-------- Data provided --------

/-! ### Needs (R279) -/

/-- A port's enable is in force, or committed and waiting for its domains (R287). -/
def State.portWanted (s : State) (p : Nat) : Bool :=
  s.portEn p || ((s.hdr (.port p)).pending && bit (s.stg (.port p) 0x80) 8)
/-- A port is enabled. -/
def State.anyPort (s : State) : Bool := (List.range 32).any s.portWanted
/-- The due time of a calendar entry, when it has one (R237, R288). -/
def calDue (w : W128) : Option Nat :=
  if w.getLsbD 126 != w.getLsbD 127 then
    some (w.toNat / 2 ^ 32 % 2 ^ 48 * 1000000000 + w.toNat % 2 ^ 30)
  else none
/-- Some calendar entry is due (R238). -/
def State.calReady (s : State) : Bool :=
  s.sys.tmA.vld && s.pager.cal.any (fun p => match calDue p.2 with | some t => decide (t ≤ s.sys.tmA.ns) | none => false)
/-- Work in progress at the windows, the pager or the lease unit. -/
def State.tableWork (s : State) : Bool :=
  s.pager.saw.isSome || s.pager.keyw.isSome || s.lease.cmd.isSome || !s.pager.jobs.isEmpty || !s.pager.ins.isEmpty ||
  !s.pager.outs.isEmpty || s.pager.calRead || !s.pager.calPut.isEmpty || s.lease.scanning || !s.lease.waits.isEmpty || s.calReady
/-- A dirty write-combining entry exists. -/
def State.wcbDirty (s : State) : Bool := s.store.wcb.any (fun w => decide (w.dirty ≠ 0) || w.writing)
/-- A page-in for frames that wait: it wakes PD_KEYX and PD_STORE (R291). -/
def State.demandIn (s : State) : Bool := s.pager.ins.any (·.demand)
/-- A domain other than a slice's is needed (R279, R291). -/
def State.needed (s : State) (d : Nat) : Bool :=
  if !s.govEn then true
  else if d = 3 ∨ d = 51 ∨ d = 52 then s.anyPort || !s.dp.frames.isEmpty
  else if d = 1 then
    s.anyPort || s.pager.keyw.isSome || s.sys.chkWait || !s.sys.derive.isEmpty || !s.pager.ins.isEmpty || !s.pager.outs.isEmpty ||
    decide (s.sys.zero = .running) || !s.blockSleep
  else if d = 44 then
    !s.keyx.queue.isEmpty || !s.keyx.cores.isEmpty || s.demandIn || s.kxHold || (!s.kxSleep && s.anyPort)
  else if d = 45 then
    !s.store.out.isEmpty || !s.store.wait.isEmpty || s.store.cmd.isSome || s.wcbDirty || s.demandIn || s.kxHold ||
    decide (s.store.march.st = .keygen) || decide (s.store.march.st = .run) || (!s.stSleep && s.anyPort)
  else if d ∈ tableDoms then s.anyPort || s.tableWork || !s.blockSleep
  else true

--------

§ Task instructions:
The records must be reproduced in full. Nothing should differ.

§ Answer for this exercise:
/-! ### Needs (R279) -/

/-- A port's enable is in force, or committed and waiting for its domains (R287). -/
def State.portWanted (s : State) (p : Nat) : Bool :=
  s.portEn p || ((s.hdr (.port p)).pending && bit (s.stg (.port p) 0x80) 8)
/-- A port is enabled. -/
def State.anyPort (s : State) : Bool := (List.range 32).any s.portWanted
/-- The due time of a calendar entry, when it has one (R237, R288). -/
def calDue (w : W128) : Option Nat :=
  if w.getLsbD 126 != w.getLsbD 127 then
    some (w.toNat / 2 ^ 32 % 2 ^ 48 * 1000000000 + w.toNat % 2 ^ 30)
  else none
/-- Some calendar entry is due (R238). -/
def State.calReady (s : State) : Bool :=
  s.sys.tmA.vld && s.pager.cal.any (fun p => match calDue p.2 with | some t => decide (t ≤ s.sys.tmA.ns) | none => false)
/-- Work in progress at the windows, the pager or the lease unit. -/
def State.tableWork (s : State) : Bool :=
  s.pager.saw.isSome || s.pager.keyw.isSome || s.lease.cmd.isSome || !s.pager.jobs.isEmpty || !s.pager.ins.isEmpty ||
  !s.pager.outs.isEmpty || s.pager.calRead || !s.pager.calPut.isEmpty || s.lease.scanning || !s.lease.waits.isEmpty || s.calReady
/-- A dirty write-combining entry exists. -/
def State.wcbDirty (s : State) : Bool := s.store.wcb.any (fun w => decide (w.dirty ≠ 0) || w.writing)
/-- A page-in for frames that wait: it wakes PD_KEYX and PD_STORE (R291). -/
def State.demandIn (s : State) : Bool := s.pager.ins.any (·.demand)
/-- A domain other than a slice's is needed (R279, R291). -/
def State.needed (s : State) (d : Nat) : Bool :=
  if !s.govEn then true
  else if d = 3 ∨ d = 51 ∨ d = 52 then s.anyPort || !s.dp.frames.isEmpty
  else if d = 1 then
    s.anyPort || s.pager.keyw.isSome || s.sys.chkWait || !s.sys.derive.isEmpty || !s.pager.ins.isEmpty || !s.pager.outs.isEmpty ||
    decide (s.sys.zero = .running) || !s.blockSleep
  else if d = 44 then
    !s.keyx.queue.isEmpty || !s.keyx.cores.isEmpty || s.demandIn || s.kxHold || (!s.kxSleep && s.anyPort)
  else if d = 45 then
    !s.store.out.isEmpty || !s.store.wait.isEmpty || s.store.cmd.isSome || s.wcbDirty || s.demandIn || s.kxHold ||
    decide (s.store.march.st = .keygen) || decide (s.store.march.st = .run) || (!s.stSleep && s.anyPort)
  else if d ∈ tableDoms then s.anyPort || s.tableWork || !s.blockSleep
  else true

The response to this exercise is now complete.